Stored data entries:
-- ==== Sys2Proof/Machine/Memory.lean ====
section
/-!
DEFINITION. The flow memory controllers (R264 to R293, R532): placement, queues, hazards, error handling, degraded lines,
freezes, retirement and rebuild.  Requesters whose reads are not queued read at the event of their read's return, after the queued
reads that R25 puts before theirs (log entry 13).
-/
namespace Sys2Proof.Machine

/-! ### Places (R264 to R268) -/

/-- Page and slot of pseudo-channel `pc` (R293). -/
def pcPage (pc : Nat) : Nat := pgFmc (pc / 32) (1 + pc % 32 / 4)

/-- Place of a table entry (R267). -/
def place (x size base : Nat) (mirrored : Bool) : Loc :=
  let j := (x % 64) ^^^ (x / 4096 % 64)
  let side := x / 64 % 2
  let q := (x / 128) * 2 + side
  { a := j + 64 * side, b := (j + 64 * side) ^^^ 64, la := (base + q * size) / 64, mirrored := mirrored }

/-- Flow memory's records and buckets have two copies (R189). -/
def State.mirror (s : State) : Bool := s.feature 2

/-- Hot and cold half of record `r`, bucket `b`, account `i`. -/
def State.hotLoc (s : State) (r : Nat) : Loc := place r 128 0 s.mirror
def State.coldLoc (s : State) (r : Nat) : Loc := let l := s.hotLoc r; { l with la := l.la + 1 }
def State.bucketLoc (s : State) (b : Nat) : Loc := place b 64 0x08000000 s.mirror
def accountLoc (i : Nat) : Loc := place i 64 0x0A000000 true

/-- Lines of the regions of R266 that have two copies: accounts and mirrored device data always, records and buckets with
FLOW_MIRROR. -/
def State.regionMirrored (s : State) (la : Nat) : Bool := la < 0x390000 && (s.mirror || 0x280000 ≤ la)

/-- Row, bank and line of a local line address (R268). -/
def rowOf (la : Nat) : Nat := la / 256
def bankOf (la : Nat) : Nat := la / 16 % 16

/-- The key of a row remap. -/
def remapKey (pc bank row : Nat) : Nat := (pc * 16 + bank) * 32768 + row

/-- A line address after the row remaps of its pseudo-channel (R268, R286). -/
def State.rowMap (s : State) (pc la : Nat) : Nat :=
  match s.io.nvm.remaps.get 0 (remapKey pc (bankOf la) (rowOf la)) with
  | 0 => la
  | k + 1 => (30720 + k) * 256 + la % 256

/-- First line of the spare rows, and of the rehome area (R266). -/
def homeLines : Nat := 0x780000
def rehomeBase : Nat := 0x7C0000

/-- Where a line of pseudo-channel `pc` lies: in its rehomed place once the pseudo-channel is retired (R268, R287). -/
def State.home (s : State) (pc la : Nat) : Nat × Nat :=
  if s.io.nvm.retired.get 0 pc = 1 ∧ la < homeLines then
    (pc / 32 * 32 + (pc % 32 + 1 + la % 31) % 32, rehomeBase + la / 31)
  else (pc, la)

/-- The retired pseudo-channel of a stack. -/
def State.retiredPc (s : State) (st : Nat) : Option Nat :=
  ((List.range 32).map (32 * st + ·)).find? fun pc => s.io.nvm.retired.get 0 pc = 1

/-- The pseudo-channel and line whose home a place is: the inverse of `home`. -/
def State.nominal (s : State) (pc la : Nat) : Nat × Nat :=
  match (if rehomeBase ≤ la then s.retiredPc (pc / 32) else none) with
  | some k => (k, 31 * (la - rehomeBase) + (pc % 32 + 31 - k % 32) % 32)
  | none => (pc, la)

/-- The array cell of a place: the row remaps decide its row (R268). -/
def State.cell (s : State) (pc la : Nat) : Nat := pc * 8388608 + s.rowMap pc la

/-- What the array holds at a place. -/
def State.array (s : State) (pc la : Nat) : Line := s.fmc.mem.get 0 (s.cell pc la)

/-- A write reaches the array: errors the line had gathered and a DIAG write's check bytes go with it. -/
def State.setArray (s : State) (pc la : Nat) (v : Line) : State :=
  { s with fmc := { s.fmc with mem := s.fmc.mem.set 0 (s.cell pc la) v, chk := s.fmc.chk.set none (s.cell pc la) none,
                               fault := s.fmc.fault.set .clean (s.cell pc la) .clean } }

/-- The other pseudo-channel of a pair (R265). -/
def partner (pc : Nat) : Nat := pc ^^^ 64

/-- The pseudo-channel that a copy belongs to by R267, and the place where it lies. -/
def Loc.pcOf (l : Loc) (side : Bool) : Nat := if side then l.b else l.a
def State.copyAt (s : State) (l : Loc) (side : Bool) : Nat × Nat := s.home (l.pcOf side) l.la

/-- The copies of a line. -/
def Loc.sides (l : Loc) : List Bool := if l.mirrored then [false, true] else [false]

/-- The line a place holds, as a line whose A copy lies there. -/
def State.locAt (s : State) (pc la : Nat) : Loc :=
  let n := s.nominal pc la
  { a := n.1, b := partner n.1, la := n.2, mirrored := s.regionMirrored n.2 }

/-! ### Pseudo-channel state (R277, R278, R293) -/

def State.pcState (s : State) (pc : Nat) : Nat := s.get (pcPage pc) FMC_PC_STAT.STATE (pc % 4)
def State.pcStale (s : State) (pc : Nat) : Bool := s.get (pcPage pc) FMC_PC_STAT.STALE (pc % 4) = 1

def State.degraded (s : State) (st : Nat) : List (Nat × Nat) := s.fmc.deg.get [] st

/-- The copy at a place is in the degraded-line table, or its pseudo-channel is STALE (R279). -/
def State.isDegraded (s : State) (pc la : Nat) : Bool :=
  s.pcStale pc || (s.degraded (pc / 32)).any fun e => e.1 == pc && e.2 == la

Task instructions — Your reply should hold all the entries, each repeated without a single change.

Exercise response —
-- ==== Sys2Proof/Machine/Memory.lean ====
section
/-!
DEFINITION. The flow memory controllers (R264 to R293, R532): placement, queues, hazards, error handling, degraded lines,
freezes, retirement and rebuild.  Requesters whose reads are not queued read at the event of their read's return, after the queued
reads that R25 puts before theirs (log entry 13).
-/
namespace Sys2Proof.Machine

/-! ### Places (R264 to R268) -/

/-- Page and slot of pseudo-channel `pc` (R293). -/
def pcPage (pc : Nat) : Nat := pgFmc (pc / 32) (1 + pc % 32 / 4)

/-- Place of a table entry (R267). -/
def place (x size base : Nat) (mirrored : Bool) : Loc :=
  let j := (x % 64) ^^^ (x / 4096 % 64)
  let side := x / 64 % 2
  let q := (x / 128) * 2 + side
  { a := j + 64 * side, b := (j + 64 * side) ^^^ 64, la := (base + q * size) / 64, mirrored := mirrored }

/-- Flow memory's records and buckets have two copies (R189). -/
def State.mirror (s : State) : Bool := s.feature 2

/-- Hot and cold half of record `r`, bucket `b`, account `i`. -/
def State.hotLoc (s : State) (r : Nat) : Loc := place r 128 0 s.mirror
def State.coldLoc (s : State) (r : Nat) : Loc := let l := s.hotLoc r; { l with la := l.la + 1 }
def State.bucketLoc (s : State) (b : Nat) : Loc := place b 64 0x08000000 s.mirror
def accountLoc (i : Nat) : Loc := place i 64 0x0A000000 true

/-- Lines of the regions of R266 that have two copies: accounts and mirrored device data always, records and buckets with
FLOW_MIRROR. -/
def State.regionMirrored (s : State) (la : Nat) : Bool := la < 0x390000 && (s.mirror || 0x280000 ≤ la)

/-- Row, bank and line of a local line address (R268). -/
def rowOf (la : Nat) : Nat := la / 256
def bankOf (la : Nat) : Nat := la / 16 % 16

/-- The key of a row remap. -/
def remapKey (pc bank row : Nat) : Nat := (pc * 16 + bank) * 32768 + row

/-- A line address after the row remaps of its pseudo-channel (R268, R286). -/
def State.rowMap (s : State) (pc la : Nat) : Nat :=
  match s.io.nvm.remaps.get 0 (remapKey pc (bankOf la) (rowOf la)) with
  | 0 => la
  | k + 1 => (30720 + k) * 256 + la % 256

/-- First line of the spare rows, and of the rehome area (R266). -/
def homeLines : Nat := 0x780000
def rehomeBase : Nat := 0x7C0000

/-- Where a line of pseudo-channel `pc` lies: in its rehomed place once the pseudo-channel is retired (R268, R287). -/
def State.home (s : State) (pc la : Nat) : Nat × Nat :=
  if s.io.nvm.retired.get 0 pc = 1 ∧ la < homeLines then
    (pc / 32 * 32 + (pc % 32 + 1 + la % 31) % 32, rehomeBase + la / 31)
  else (pc, la)

/-- The retired pseudo-channel of a stack. -/
def State.retiredPc (s : State) (st : Nat) : Option Nat :=
  ((List.range 32).map (32 * st + ·)).find? fun pc => s.io.nvm.retired.get 0 pc = 1

/-- The pseudo-channel and line whose home a place is: the inverse of `home`. -/
def State.nominal (s : State) (pc la : Nat) : Nat × Nat :=
  match (if rehomeBase ≤ la then s.retiredPc (pc / 32) else none) with
  | some k => (k, 31 * (la - rehomeBase) + (pc % 32 + 31 - k % 32) % 32)
  | none => (pc, la)

/-- The array cell of a place: the row remaps decide its row (R268). -/
def State.cell (s : State) (pc la : Nat) : Nat := pc * 8388608 + s.rowMap pc la

/-- What the array holds at a place. -/
def State.array (s : State) (pc la : Nat) : Line := s.fmc.mem.get 0 (s.cell pc la)

/-- A write reaches the array: errors the line had gathered and a DIAG write's check bytes go with it. -/
def State.setArray (s : State) (pc la : Nat) (v : Line) : State :=
  { s with fmc := { s.fmc with mem := s.fmc.mem.set 0 (s.cell pc la) v, chk := s.fmc.chk.set none (s.cell pc la) none,
                               fault := s.fmc.fault.set .clean (s.cell pc la) .clean } }

/-- The other pseudo-channel of a pair (R265). -/
def partner (pc : Nat) : Nat := pc ^^^ 64

/-- The pseudo-channel that a copy belongs to by R267, and the place where it lies. -/
def Loc.pcOf (l : Loc) (side : Bool) : Nat := if side then l.b else l.a
def State.copyAt (s : State) (l : Loc) (side : Bool) : Nat × Nat := s.home (l.pcOf side) l.la

/-- The copies of a line. -/
def Loc.sides (l : Loc) : List Bool := if l.mirrored then [false, true] else [false]

/-- The line a place holds, as a line whose A copy lies there. -/
def State.locAt (s : State) (pc la : Nat) : Loc :=
  let n := s.nominal pc la
  { a := n.1, b := partner n.1, la := n.2, mirrored := s.regionMirrored n.2 }

/-! ### Pseudo-channel state (R277, R278, R293) -/

def State.pcState (s : State) (pc : Nat) : Nat := s.get (pcPage pc) FMC_PC_STAT.STATE (pc % 4)
def State.pcStale (s : State) (pc : Nat) : Bool := s.get (pcPage pc) FMC_PC_STAT.STALE (pc % 4) = 1

def State.degraded (s : State) (st : Nat) : List (Nat × Nat) := s.fmc.deg.get [] st

/-- The copy at a place is in the degraded-line table, or its pseudo-channel is STALE (R279). -/
def State.isDegraded (s : State) (pc la : Nat) : Bool :=
  s.pcStale pc || (s.degraded (pc / 32)).any fun e => e.1 == pc && e.2 == la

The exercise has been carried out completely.